[Available data — start]

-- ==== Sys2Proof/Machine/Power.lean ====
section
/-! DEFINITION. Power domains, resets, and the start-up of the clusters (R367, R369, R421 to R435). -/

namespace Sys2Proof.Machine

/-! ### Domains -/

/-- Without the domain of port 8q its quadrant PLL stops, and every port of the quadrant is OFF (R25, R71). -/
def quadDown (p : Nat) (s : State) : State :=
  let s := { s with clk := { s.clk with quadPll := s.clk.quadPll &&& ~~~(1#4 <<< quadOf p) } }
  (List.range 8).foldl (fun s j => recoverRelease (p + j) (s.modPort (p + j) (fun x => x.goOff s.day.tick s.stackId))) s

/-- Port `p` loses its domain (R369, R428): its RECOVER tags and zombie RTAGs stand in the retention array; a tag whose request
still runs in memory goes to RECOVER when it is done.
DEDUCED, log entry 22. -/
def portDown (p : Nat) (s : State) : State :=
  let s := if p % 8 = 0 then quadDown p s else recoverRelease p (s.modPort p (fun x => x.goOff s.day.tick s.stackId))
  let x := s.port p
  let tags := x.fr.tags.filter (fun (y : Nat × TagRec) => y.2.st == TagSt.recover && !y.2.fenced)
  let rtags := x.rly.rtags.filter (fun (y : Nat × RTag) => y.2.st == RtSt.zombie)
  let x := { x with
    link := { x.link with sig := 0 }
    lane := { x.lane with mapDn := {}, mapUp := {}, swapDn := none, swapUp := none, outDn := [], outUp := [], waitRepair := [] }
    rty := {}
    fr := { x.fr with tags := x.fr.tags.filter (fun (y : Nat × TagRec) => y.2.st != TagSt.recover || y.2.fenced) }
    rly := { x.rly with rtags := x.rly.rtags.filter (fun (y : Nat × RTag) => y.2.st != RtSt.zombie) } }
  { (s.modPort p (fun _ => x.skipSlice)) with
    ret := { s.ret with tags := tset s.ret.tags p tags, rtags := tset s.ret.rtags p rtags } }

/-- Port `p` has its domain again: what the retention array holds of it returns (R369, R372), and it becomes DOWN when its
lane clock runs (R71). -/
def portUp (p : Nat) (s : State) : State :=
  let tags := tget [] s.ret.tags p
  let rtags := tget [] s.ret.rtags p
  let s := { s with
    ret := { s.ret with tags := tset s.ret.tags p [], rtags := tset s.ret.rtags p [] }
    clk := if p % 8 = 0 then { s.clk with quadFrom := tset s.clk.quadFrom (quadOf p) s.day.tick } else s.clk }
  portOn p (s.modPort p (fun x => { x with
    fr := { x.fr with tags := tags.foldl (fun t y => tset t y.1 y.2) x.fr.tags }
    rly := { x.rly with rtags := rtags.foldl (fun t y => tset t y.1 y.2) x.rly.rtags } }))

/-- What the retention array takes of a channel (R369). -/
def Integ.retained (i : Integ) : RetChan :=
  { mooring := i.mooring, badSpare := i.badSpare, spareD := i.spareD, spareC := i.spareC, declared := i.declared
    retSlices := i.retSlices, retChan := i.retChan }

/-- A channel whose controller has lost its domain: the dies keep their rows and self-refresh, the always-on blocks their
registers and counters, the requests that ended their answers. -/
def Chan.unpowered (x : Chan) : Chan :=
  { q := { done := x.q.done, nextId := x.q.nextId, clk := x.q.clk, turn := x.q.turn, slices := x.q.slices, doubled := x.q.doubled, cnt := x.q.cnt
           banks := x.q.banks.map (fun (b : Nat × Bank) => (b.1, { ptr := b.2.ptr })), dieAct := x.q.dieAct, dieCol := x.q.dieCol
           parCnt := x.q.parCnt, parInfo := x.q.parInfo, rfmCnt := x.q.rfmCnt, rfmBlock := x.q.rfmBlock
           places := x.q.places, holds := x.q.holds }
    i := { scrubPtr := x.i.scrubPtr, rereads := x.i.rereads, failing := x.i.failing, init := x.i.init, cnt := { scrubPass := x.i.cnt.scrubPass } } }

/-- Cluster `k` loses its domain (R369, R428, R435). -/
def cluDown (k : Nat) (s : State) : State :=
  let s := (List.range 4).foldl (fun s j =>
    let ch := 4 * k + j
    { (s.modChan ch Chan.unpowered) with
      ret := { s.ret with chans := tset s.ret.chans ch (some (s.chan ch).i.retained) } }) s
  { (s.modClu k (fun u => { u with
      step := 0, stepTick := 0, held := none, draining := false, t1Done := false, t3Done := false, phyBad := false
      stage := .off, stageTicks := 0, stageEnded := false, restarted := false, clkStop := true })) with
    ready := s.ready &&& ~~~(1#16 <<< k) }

[Available data — finish]
[Available data — start]

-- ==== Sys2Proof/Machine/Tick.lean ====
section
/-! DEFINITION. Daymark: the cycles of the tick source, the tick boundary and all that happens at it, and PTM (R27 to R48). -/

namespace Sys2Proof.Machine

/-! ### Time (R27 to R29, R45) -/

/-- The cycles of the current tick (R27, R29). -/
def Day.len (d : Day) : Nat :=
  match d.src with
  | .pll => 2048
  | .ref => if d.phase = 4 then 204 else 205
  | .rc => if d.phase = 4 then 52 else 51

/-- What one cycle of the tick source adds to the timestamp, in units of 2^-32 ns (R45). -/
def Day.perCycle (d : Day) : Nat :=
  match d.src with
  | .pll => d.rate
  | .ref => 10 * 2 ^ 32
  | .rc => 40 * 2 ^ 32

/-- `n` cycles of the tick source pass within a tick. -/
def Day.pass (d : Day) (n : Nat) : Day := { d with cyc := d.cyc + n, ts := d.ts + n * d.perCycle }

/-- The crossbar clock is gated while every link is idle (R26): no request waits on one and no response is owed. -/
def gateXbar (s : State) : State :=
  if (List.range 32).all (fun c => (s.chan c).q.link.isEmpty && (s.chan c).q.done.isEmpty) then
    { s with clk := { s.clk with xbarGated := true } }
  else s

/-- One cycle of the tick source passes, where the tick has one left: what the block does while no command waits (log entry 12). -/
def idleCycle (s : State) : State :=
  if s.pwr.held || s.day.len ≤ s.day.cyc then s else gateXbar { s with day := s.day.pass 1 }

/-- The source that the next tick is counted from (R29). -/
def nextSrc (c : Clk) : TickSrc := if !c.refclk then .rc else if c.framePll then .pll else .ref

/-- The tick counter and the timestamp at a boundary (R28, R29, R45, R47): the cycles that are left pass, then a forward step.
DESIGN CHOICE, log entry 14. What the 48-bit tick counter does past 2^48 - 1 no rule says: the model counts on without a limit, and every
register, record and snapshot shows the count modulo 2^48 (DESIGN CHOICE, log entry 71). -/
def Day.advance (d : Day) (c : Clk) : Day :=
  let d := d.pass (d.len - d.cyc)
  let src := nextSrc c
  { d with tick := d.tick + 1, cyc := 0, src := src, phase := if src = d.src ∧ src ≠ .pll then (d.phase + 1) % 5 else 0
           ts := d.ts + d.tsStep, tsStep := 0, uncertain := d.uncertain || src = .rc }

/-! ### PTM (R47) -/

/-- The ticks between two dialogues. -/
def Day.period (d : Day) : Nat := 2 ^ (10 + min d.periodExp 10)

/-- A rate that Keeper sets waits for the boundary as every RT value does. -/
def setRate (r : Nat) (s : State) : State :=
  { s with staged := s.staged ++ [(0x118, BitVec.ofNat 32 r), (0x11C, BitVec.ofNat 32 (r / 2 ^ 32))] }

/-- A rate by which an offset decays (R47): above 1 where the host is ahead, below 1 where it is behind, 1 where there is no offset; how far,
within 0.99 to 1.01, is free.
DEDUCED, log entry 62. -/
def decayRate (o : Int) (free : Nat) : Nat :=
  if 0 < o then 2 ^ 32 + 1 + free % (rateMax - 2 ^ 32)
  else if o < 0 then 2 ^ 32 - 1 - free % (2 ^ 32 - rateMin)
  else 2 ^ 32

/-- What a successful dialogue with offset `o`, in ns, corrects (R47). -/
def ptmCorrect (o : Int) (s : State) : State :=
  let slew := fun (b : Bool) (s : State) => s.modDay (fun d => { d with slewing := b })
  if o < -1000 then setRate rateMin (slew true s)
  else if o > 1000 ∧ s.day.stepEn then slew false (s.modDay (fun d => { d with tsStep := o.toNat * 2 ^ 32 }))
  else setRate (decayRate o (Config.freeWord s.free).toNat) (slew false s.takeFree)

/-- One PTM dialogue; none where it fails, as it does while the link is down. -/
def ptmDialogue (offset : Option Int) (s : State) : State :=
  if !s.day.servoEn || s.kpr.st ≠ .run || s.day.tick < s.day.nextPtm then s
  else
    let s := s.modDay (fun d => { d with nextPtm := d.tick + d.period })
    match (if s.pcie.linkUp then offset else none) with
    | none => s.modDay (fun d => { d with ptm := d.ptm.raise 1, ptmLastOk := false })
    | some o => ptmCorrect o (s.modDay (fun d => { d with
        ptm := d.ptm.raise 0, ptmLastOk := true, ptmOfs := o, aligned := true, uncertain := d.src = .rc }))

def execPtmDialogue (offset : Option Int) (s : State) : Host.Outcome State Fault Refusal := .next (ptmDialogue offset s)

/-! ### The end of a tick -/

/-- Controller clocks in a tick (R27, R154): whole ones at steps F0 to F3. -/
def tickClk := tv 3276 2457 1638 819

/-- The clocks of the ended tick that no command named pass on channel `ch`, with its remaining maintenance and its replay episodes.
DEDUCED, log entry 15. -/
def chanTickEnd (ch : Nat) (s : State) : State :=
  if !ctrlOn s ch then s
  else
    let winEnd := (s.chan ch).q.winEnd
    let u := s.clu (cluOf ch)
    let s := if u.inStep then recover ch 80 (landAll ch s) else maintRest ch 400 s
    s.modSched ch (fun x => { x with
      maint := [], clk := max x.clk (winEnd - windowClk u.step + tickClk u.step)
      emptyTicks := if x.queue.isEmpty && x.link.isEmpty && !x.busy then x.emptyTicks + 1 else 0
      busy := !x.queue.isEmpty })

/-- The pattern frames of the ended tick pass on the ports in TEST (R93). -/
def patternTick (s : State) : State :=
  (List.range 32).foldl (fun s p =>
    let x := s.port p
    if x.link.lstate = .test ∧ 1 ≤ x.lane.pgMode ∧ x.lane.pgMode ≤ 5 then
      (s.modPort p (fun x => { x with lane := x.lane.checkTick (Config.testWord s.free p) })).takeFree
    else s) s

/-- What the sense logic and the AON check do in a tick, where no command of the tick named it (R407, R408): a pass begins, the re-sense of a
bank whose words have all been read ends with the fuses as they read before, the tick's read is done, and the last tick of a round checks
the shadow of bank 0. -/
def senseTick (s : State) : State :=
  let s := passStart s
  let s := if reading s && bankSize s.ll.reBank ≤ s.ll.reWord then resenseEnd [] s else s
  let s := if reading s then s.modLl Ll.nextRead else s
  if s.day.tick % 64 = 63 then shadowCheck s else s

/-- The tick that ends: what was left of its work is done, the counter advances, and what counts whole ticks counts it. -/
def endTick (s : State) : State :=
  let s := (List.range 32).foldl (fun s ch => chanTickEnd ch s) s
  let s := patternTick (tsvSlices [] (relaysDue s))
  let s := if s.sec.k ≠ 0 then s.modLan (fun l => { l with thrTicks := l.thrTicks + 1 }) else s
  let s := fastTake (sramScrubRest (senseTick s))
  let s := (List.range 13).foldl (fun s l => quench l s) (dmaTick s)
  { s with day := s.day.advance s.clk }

[Available data — finish]
[Available data — start]

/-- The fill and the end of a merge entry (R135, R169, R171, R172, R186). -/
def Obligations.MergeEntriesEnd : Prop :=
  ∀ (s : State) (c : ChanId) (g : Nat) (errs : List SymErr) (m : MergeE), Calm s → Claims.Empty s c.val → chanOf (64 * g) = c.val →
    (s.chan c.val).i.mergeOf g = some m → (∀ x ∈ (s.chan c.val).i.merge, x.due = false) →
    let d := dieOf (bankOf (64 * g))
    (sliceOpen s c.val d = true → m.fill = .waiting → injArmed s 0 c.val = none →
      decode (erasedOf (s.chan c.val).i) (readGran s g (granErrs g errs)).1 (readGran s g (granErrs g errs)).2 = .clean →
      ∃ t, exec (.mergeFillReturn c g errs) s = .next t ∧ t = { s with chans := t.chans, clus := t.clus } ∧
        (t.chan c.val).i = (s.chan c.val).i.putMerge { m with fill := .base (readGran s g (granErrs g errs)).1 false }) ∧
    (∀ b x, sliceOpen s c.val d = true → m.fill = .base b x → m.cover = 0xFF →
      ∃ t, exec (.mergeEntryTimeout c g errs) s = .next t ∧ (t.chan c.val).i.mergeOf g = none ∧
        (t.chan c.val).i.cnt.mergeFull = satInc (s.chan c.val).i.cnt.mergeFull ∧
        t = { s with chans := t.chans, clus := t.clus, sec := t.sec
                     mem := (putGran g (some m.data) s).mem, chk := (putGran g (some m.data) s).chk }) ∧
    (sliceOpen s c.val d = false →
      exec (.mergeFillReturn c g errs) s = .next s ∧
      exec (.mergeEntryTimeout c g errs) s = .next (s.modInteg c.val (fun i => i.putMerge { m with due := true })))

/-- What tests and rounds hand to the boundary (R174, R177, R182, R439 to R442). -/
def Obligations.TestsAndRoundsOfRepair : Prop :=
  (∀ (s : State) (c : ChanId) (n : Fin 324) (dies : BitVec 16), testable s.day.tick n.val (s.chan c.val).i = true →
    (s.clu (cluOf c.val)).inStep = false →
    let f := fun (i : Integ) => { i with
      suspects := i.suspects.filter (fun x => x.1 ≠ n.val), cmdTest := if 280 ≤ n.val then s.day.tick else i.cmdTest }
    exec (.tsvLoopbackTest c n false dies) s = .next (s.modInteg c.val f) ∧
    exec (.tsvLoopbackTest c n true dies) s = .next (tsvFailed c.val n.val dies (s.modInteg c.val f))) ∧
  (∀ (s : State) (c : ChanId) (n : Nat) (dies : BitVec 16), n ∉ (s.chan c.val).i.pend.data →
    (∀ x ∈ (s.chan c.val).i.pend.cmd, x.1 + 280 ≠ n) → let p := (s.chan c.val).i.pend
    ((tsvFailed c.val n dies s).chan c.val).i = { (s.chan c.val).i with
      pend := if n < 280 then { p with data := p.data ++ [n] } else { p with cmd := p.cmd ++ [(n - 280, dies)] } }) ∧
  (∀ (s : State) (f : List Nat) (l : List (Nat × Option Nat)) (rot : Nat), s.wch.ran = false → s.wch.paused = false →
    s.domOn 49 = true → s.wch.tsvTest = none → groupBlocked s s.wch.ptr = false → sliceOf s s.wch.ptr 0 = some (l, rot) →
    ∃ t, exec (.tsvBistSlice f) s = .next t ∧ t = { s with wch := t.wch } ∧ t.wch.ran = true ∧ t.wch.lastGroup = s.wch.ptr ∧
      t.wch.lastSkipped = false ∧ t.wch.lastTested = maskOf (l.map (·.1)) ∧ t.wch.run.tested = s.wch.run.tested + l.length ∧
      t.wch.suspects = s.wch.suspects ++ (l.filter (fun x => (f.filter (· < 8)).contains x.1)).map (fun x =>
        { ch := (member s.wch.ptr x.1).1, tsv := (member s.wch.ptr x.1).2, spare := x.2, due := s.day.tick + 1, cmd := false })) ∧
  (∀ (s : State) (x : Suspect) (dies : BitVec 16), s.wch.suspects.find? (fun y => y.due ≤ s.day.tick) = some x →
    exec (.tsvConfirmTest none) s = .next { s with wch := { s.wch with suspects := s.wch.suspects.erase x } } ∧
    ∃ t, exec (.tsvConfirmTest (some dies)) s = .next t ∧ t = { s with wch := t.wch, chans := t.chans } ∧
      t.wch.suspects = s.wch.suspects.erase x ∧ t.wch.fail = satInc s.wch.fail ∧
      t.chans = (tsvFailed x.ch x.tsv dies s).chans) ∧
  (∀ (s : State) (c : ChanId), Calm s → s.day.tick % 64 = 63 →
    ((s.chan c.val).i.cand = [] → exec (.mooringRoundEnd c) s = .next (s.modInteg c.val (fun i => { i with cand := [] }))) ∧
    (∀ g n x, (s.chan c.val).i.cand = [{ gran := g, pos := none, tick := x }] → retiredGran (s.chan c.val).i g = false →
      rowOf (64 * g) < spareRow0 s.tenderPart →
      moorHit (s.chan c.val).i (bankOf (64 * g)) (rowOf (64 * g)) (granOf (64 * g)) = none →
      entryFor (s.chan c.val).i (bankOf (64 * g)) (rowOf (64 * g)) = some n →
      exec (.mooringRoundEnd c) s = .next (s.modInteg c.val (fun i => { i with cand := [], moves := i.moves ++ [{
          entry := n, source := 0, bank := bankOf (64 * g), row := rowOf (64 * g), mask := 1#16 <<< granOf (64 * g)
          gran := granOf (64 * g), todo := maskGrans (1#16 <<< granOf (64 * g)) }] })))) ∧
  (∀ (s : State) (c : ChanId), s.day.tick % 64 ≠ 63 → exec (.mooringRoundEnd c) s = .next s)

[Available data — finish]

**Work to be completed:** Show the lines of the records that contain the word "command".

**Answer to the problem:**
/-- One cycle of the tick source passes, where the tick has one left: what the block does while no command waits (log entry 12). -/
/-- The clocks of the ended tick that no command named pass on channel `ch`, with its remaining maintenance and its replay episodes.
/-- What the sense logic and the AON check do in a tick, where no command of the tick named it (R407, R408): a pass begins, the re-sense of a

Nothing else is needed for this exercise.